ALLEN: I've worked with different student populations, you know, only eight years.

CARDOZA: Only? You've done eight years which to me is, like, a really long time for a teacher.

ALLEN: OK (laughter).

CARDOZA: But a really long time means something completely different in military schools.

JULIE GIBBONS: My name is Julie Gibbons. I've taught for 19 years.

GRACE MERKEL: I'm Grace Merkel. I have 36 years.

DONNA SCHULAF: I'm Donna Schulaf. This is my 27th year.

CARDOZA: A big reason teachers rarely leave is because the pay and benefits are much better. Deborah Bailey teaches the third grade.

DEBORAH BAILEY: If I went back to the county now, I would take over a $30,000-a-year pay cut. It's probably closer to $40,000.

CARDOZA: The curriculum, textbooks and graduation requirements are the same. Next year, all military schools will adopt the Common Core standards, making it easier for military children who move often. Another reason - they've got money. Principal Ginny Breece says there's also a lot of support in terms of personnel.

GINNY BREECE: I've got two full-time counselors, a full-time nurse. I've got a speech therapist, an occupational therapist. We have 20 percent of kids on special education, and we have a lot of resources to support those kids.

CARDOZA: And these efforts are paying off. The achievement gap between white and black students is significantly lower than the national rate. Experts believe while the military system may not be perfect, it still sets high expectations for everyone.

GINETTE PENA: I'm Ginette Pena.

CARDOZA: Ginette Pena's husband has served for 22 years in the Army. They live on base just so their children can attend Irwin Intermediate, both for the academics and emotional support.

PENA: I have a 12-year-old, an 11-year-old and a 9-year-old.

CARDOZA: You've got three boys?

PENA: I do. I have three boys.

CARDOZA: Oh, my God.

(LAUGHTER)

PENA: It's always a fun day in our house every - as soon as we walk in. I know my husband - he loves it though. He says he has to stretch before he comes into the house 'cause that's the first thing they do is jump on him.

CARDOZA: Pena says her husband has had multiple deployments and has missed half of his 12-year-old son's birthdays.

PENA: My son said his stomach was hurting, and the teacher said he started laying down a lot of the floor. And I said, yeah, I don't know why he's doing that. Well, come to find out, from the counselor, he was just missing my husband, and he didn't know, I guess, how to say I miss daddy.

CARDOZA: Pena says she reassured her son all the time, but...

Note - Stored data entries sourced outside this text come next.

-- ==== Sys2Proof/Laws/State.lean ====
section
/-! SUPPORT. What each plain update of the state leaves in every field, and what the reads find after it. -/
namespace Sys2Proof.Machine

/-! ### setReg -/

@[simp] theorem State.setReg_regs (s : State) (r : RegName) (i : Nat) (w : Word) : (s.setReg r i w).regs = insertAt s.regs (r, i) w := rfl
@[simp] theorem State.setReg_rdShadow (s : State) (r : RegName) (i : Nat) (w : Word) : (s.setReg r i w).rdShadow = s.rdShadow := rfl
@[simp] theorem State.setReg_wrShadow (s : State) (r : RegName) (i : Nat) (w : Word) : (s.setReg r i w).wrShadow = s.wrShadow := rfl
@[simp] theorem State.setReg_time (s : State) (r : RegName) (i : Nat) (w : Word) : (s.setReg r i w).time = s.time := rfl
@[simp] theorem State.setReg_ports (s : State) (r : RegName) (i : Nat) (w : Word) : (s.setReg r i w).ports = s.ports := rfl
@[simp] theorem State.setReg_tx (s : State) (r : RegName) (i : Nat) (w : Word) : (s.setReg r i w).tx = s.tx := rfl
@[simp] theorem State.setReg_cams (s : State) (r : RegName) (i : Nat) (w : Word) : (s.setReg r i w).cams = s.cams := rfl
@[simp] theorem State.setReg_frames (s : State) (r : RegName) (i : Nat) (w : Word) : (s.setReg r i w).frames = s.frames := rfl
@[simp] theorem State.setReg_cores (s : State) (r : RegName) (i : Nat) (w : Word) : (s.setReg r i w).cores = s.cores := rfl
@[simp] theorem State.setReg_devPhase (s : State) (r : RegName) (i : Nat) (w : Word) : (s.setReg r i w).devPhase = s.devPhase := rfl
@[simp] theorem State.setReg_devArrived (s : State) (r : RegName) (i : Nat) (w : Word) : (s.setReg r i w).devArrived = s.devArrived := rfl
@[simp] theorem State.setReg_devMembers (s : State) (r : RegName) (i : Nat) (w : Word) : (s.setReg r i w).devMembers = s.devMembers := rfl
@[simp] theorem State.setReg_hold (s : State) (r : RegName) (i : Nat) (w : Word) : (s.setReg r i w).hold = s.hold := rfl
@[simp] theorem State.setReg_adapt (s : State) (r : RegName) (i : Nat) (w : Word) : (s.setReg r i w).adapt = s.adapt := rfl
@[simp] theorem State.setReg_sec (s : State) (r : RegName) (i : Nat) (w : Word) : (s.setReg r i w).sec = s.sec := rfl
@[simp] theorem State.setReg_boot (s : State) (r : RegName) (i : Nat) (w : Word) : (s.setReg r i w).boot = s.boot := rfl
@[simp] theorem State.setReg_groups (s : State) (r : RegName) (i : Nat) (w : Word) : (s.setReg r i w).groups = s.groups := rfl
@[simp] theorem State.setReg_fns (s : State) (r : RegName) (i : Nat) (w : Word) : (s.setReg r i w).fns = s.fns := rfl
@[simp] theorem State.setReg_rrFn (s : State) (r : RegName) (i : Nat) (w : Word) : (s.setReg r i w).rrFn = s.rrFn := rfl
@[simp] theorem State.setReg_sfl (s : State) (r : RegName) (i : Nat) (w : Word) : (s.setReg r i w).sfl = s.sfl := rfl
@[simp] theorem State.setReg_chn (s : State) (r : RegName) (i : Nat) (w : Word) : (s.setReg r i w).chn = s.chn := rfl
@[simp] theorem State.setReg_log (s : State) (r : RegName) (i : Nat) (w : Word) : (s.setReg r i w).log = s.log := rfl
@[simp] theorem State.setReg_fatal (s : State) (r : RegName) (i : Nat) (w : Word) : (s.setReg r i w).fatal = s.fatal := rfl
@[simp] theorem State.setReg_mem (s : State) (r : RegName) (i : Nat) (w : Word) : (s.setReg r i w).mem = s.mem := rfl
@[simp] theorem State.setReg_out (s : State) (r : RegName) (i : Nat) (w : Word) : (s.setReg r i w).out = s.out := rfl
@[simp] theorem State.setReg_free (s : State) (r : RegName) (i : Nat) (w : Word) : (s.setReg r i w).free = s.free := rfl
@[simp] theorem State.setReg_pending (s : State) (r : RegName) (i : Nat) (w : Word) : (s.setReg r i w).pending = s.pending := rfl
@[simp] theorem State.setReg_port (s : State) (r : RegName) (i : Nat) (w : Word) (p' : Nat) : (s.setReg r i w).port p' = s.port p' := rfl
@[simp] theorem State.setReg_cam (s : State) (r : RegName) (i : Nat) (w : Word) (n' : Nat) : (s.setReg r i w).cam n' = s.cam n' := rfl
@[simp] theorem State.setReg_frame (s : State) (r : RegName) (i : Nat) (w : Word) (n' q' : Nat) : (s.setReg r i w).frame n' q' = s.frame n' q' := rfl
@[simp] theorem State.setReg_fn (s : State) (r : RegName) (i : Nat) (w : Word) (f' : Nat) : (s.setReg r i w).fn f' = s.fn f' := rfl
@[simp] theorem State.setReg_queue (s : State) (r : RegName) (i : Nat) (w : Word) (f' q' : Nat) : (s.setReg r i w).queue f' q' = s.queue f' q' := rfl
@[simp] theorem State.setReg_core (s : State) (r : RegName) (i : Nat) (w : Word) (i' : Nat) : (s.setReg r i w).core i' = s.core i' := rfl
@[simp] theorem State.setReg_group (s : State) (r : RegName) (i : Nat) (w : Word) (g' : Nat) : (s.setReg r i w).group g' = s.group g' := rfl
@[simp] theorem State.setReg_now (s : State) (r : RegName) (i : Nat) (w : Word) : (s.setReg r i w).now = s.now := rfl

PENA: As much as we went through it on a map - this is where daddy is, you know, he's over the Atlantic Ocean, he's over here. He said, daddy's lost. And, you know, that broke - it still hurts because he'll be deploying again.

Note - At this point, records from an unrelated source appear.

-- ==== Sys2Proof/Laws/Memory.lean ====
section
/-! SUPPORT. The canonical form of a memory, what a read finds after a write, and the register file. -/
set_option linter.all false
namespace Sys2Proof.Machine

/-- The canonical form of a list with a head: the head is not zero and lies below all the rest, which is canonical. -/
theorem wf_cons (c : Host.Cell) (t : List Host.Cell) :
    Memory.wf (c :: t) = true ↔ c.2 ≠ 0 ∧ (∀ x ∈ t, c.1 < x.1) ∧ Memory.wf t = true := by
  induction t generalizing c with
  | nil => obtain ⟨a, b⟩ := c; simp [Memory.wf]
  | cons d t ih =>
    obtain ⟨a, b⟩ := c
    obtain ⟨a', b'⟩ := d
    have hd := ih (a', b')
    simp only [Memory.wf, Bool.and_eq_true, bne_iff_ne, decide_eq_true_eq, hd, List.mem_cons, forall_eq_or_imp]
    constructor
    · rintro ⟨⟨h1, h2⟩, h3, h4, h5⟩
      exact ⟨h1, ⟨h2, fun x hx => Nat.lt_trans h2 (h4 x hx)⟩, h3, h4, h5⟩
    · rintro ⟨h1, ⟨h2, _⟩, h3⟩
      exact ⟨⟨h1, h2⟩, h3⟩

/-- Writing a byte adds no address but its own. -/
theorem mem_of_memWrite (m : List Host.Cell) (a : Nat) (b : Byte) : ∀ x ∈ memWrite m a b, x = (a, b) ∨ x ∈ m := by
  induction m with
  | nil => intro x hx; unfold memWrite at hx; split at hx <;> simp_all
  | cons c t ih =>
    obtain ⟨a', b'⟩ := c
    intro x hx
    simp only [memWrite] at hx
    split at hx
    · split at hx
      · exact .inr hx
      · simpa using hx
    · split at hx
      · split at hx
        · exact .inr (.tail _ hx)
        · rcases List.mem_cons.1 hx with h | h
          · exact .inl h
          · exact .inr (.tail _ h)
      · rcases List.mem_cons.1 hx with h | h
        · exact .inr (h ▸ List.mem_cons_self ..)
        · exact (ih x h).imp_right (List.mem_cons_of_mem _)

/-- A byte written keeps the canonical form. -/
theorem memWrite_wf (m : List Host.Cell) (a : Nat) (b : Byte) (h : Memory.wf m = true) : Memory.wf (memWrite m a b) = true := by
  induction m with
  | nil => unfold memWrite; split <;> simp_all [Memory.wf]
  | cons c t ih =>
    obtain ⟨a', b'⟩ := c
    obtain ⟨h1, h2, h3⟩ := (wf_cons _ _).1 h
    simp only [memWrite]
    split
    · rename_i hlt
      split
      · exact h
      · rename_i hb
        refine (wf_cons _ _).2 ⟨hb, ?_, h⟩
        intro x hx
        rcases List.mem_cons.1 hx with e | e
        · subst e; exact hlt
        · exact Nat.lt_trans hlt (h2 x e)
    · split
      · rename_i hn he
        split
        · exact h3
        · rename_i hb
          exact (wf_cons _ _).2 ⟨hb, fun x hx => he ▸ h2 x hx, h3⟩
      · rename_i hn he
        refine (wf_cons _ _).2 ⟨h1, ?_, ih h3⟩
        intro x hx
        rcases mem_of_memWrite t a b x hx with e | e
        · subst e; simp only; omega
        · exact h2 x e

/-- Bytes written keep the canonical form. -/
theorem memWrites_wf (bs : List Byte) (m : List Host.Cell) (a : Nat) (h : Memory.wf m = true) :
    Memory.wf (memWrites m a bs) = true := by
  induction bs generalizing m a with
  | nil => exact h
  | cons b bs ih => exact ih _ _ (memWrite_wf m a b h)

/-- Leaving cells out keeps the canonical form. -/
theorem filter_wf (p : Host.Cell → Bool) (m : List Host.Cell) (h : Memory.wf m = true) : Memory.wf (m.filter p) = true := by
  induction m with
  | nil => rfl
  | cons c t ih =>
    obtain ⟨h1, h2, h3⟩ := (wf_cons _ _).1 h
    rw [List.filter_cons]
    split
    · exact (wf_cons _ _).2 ⟨h1, fun x hx => h2 x (List.mem_filter.1 hx).1, ih h3⟩
    · exact ih h3

/-- A run of single writes keeps the canonical form. -/
theorem foldl_memWrite_wf {α : Type} (l : List α) (f : α → Nat) (g : α → Byte) (m : List Host.Cell) (h : Memory.wf m = true) :
    Memory.wf (l.foldl (fun m c => memWrite m (f c) (g c)) m) = true := by
  induction l generalizing m with
  | nil => exact h
  | cons c l ih => exact ih _ (memWrite_wf m _ _ h)

/-- No cell of a canonical list lies at an address below its first. -/
theorem memRead_below (m : List Host.Cell) (a : Nat) (h : ∀ c ∈ m, a < c.1) : memRead m a = 0 := by
  induction m with
  | nil => rfl
  | cons c t ih =>
    obtain ⟨a', b'⟩ := c
    have h1 : a < a' := h _ (List.mem_cons_self ..)
    have h2 : ¬a' = a := by omega
    show (if a' = a then b' else lookupD t a 0) = 0
    rw [if_neg h2]
    exact ih fun c hc => h c (.tail _ hc)

/-- A byte reads back as it was written. -/
theorem memRead_memWrite (m : List Host.Cell) (a : Nat) (b : Byte) (h : Memory.wf m = true) : memRead (memWrite m a b) a = b := by
  induction m with
  | nil => unfold memWrite; split <;> simp_all [memRead, lookupD]
  | cons c t ih =>
    obtain ⟨a', b'⟩ := c
    obtain ⟨h1, h2, h3⟩ := (wf_cons _ _).1 h
    simp only [memWrite]
    split
    · rename_i hlt
      split
      · rename_i hb
        rw [hb]
        exact memRead_below _ _ fun c hc => by
          rcases List.mem_cons.1 hc with e | e
          · subst e; exact hlt
          · exact Nat.lt_trans hlt (h2 c e)
      · simp [memRead, lookupD]
    · rename_i hn
      split
      · rename_i he
        split
        · rename_i hb
          rw [hb]
          exact memRead_below _ _ fun c hc => by rw [he]; exact h2 c hc
        · simp [memRead, lookupD]
      · rename_i he
        have h4 : ¬a' = a := fun e => he e.symm
        have := ih h3
        simpa [memRead, lookupD, h4] using this

/-- Every other address reads as before a write. -/
theorem memRead_memWrite_ne (m : List Host.Cell) (a x : Nat) (b : Byte) (h : x ≠ a) : memRead (memWrite m a b) x = memRead m x := by
  have h' : ¬a = x := fun e => h e.symm
  induction m with
  | nil => unfold memWrite; split <;> simp [memRead, lookupD, h']
  | cons c t ih =>
    obtain ⟨a', b'⟩ := c
    simp only [memWrite]
    split
    · split
      · rfl
      · simp [memRead, lookupD, h']
    · split
      · rename_i he
        subst he
        split <;> simp [memRead, lookupD, h']
      · by_cases hx : a' = x
        · simp [memRead, lookupD, hx]
        · simpa [memRead, lookupD, hx] using ih

/-- Every address outside the bytes written reads as before. -/
theorem memRead_memWrites_out (bs : List Byte) (m : List Host.Cell) (a x : Nat) (h : x < a ∨ a + bs.length ≤ x) :
    memRead (memWrites m a bs) x = memRead m x := by
  induction bs generalizing m a with
  | nil => rfl
  | cons b bs ih =>
    simp only [List.length_cons] at h
    have h1 : x ≠ a := by omega
    exact (ih (memWrite m a b) (a + 1) (by omega)).trans (memRead_memWrite_ne m a x b h1)

/-- A byte written among others reads back. -/
theorem memRead_memWrites (bs : List Byte) (m : List Host.Cell) (a k : Nat) (h : Memory.wf m = true) (hk : k < bs.length) :
    memRead (memWrites m a bs) (a + k) = bs[k] := by
  induction bs generalizing m a k with
  | nil => cases hk
  | cons b bs ih =>
    cases k with
    | zero =>
      have h1 := memRead_memWrites_out bs (memWrite m a b) (a + 1) a (.inl (Nat.lt_succ_self a))
      exact h1.trans (memRead_memWrite m a b h)
    | succ k =>
      have h1 := ih (memWrite m a b) (a + 1) k (memWrite_wf m a b h) (by simpa using hk)
      simpa [memWrites, Nat.add_assoc, Nat.add_comm 1 k] using h1

/-- Cells left out read zero, and all others as before. -/
theorem memRead_filter (p : Nat → Bool) (m : List Host.Cell) (x : Nat) :
    memRead (m.filter fun c => p c.1) x = if p x then memRead m x else 0 := by
  induction m with
  | nil => simp [memRead, lookupD]
  | cons c t ih =>
    obtain ⟨a', b'⟩ := c
    by_cases hx : a' = x
    · subst hx
      by_cases hp : p a' = true
      · simp [memRead, lookupD, hp]
      · simp only [Bool.not_eq_true] at hp
        simp [hp] at ih ⊢
        exact ih
    · by_cases hp : p a' = true
      · simpa [memRead, lookupD, hp, hx] using ih
      · simpa [memRead, lookupD, hp, hx] using ih

/-- A range cleared reads zero, and every other address as before. -/
theorem memRead_memClear (s : State) (a n x : Nat) :
    memRead (s.memClear a n).mem x = if a ≤ x ∧ x < a + n then 0 else memRead s.mem x := by
  have h := memRead_filter (fun c => !(a ≤ c && c < a + n)) s.mem x
  refine h.trans ?_
  by_cases hx : a ≤ x ∧ x < a + n
  · have hb : (!(decide (a ≤ x) && decide (x < a + n))) = false := by simp only [hx.1, hx.2, decide_true, Bool.and_self, Bool.not_true]
    rw [if_pos hx]; simp only [hb, Bool.false_eq_true, if_false]
  · have hb : (!(decide (a ≤ x) && decide (x < a + n))) = true := by
      cases h1 : decide (a ≤ x)
      · rfl
      · cases h2 : decide (x < a + n)
        · rfl
        · exact absurd ⟨of_decide_eq_true h1, of_decide_eq_true h2⟩ hx
    rw [if_neg hx]; simp only [hb, if_true]

end Sys2Proof.Machine
end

CARDOZA: He's going to be deploying again?

PENA: Yes, shortly. And it takes a - it takes a toll on families.

CARDOZA: You can find those same pressures at military bases across the country. Quantico base in Virginia is known as the crossroads of the Marine Corps because there are so many military training and educational institutions here. At Quantico Middle/High School, the daily attendance rate is around 94 percent. And Daniel Mulhern, the assistant principal, says discipline issues here are almost nonexistent, in part because in the military, parents can get into trouble if their children misbehave.

DANIEL MULHERN: There's seldom times when I have to call the parents. I always have full support. There's never been a, you're picking on my son or daughter. We got it, Mr. Mulhern, we'll have a discussion with our son or daughter this evening.

CARDOZA: But perhaps the biggest reason many children go to these schools is the sense of belonging and shared experiences that can be hard for them to find in the civilian world. Sixteen-year-old Destiny Oakley is a junior here.

DESTINY: You may have friends who are not military who say, ugh, I don't want to go to my grandma's house for Thanksgiving, and it just almost seems like a pain to them. I don't even remember spending a Thanksgiving with any of my distant family. Sometimes people complain, and you just think to yourself, maybe you shouldn't take it for granted.

CARDOZA: Destiny says maybe military children understand what it means to cherish every moment you do have because you don't know what moments you might not have together. For NPR News, I'm Kavitha Cardoza.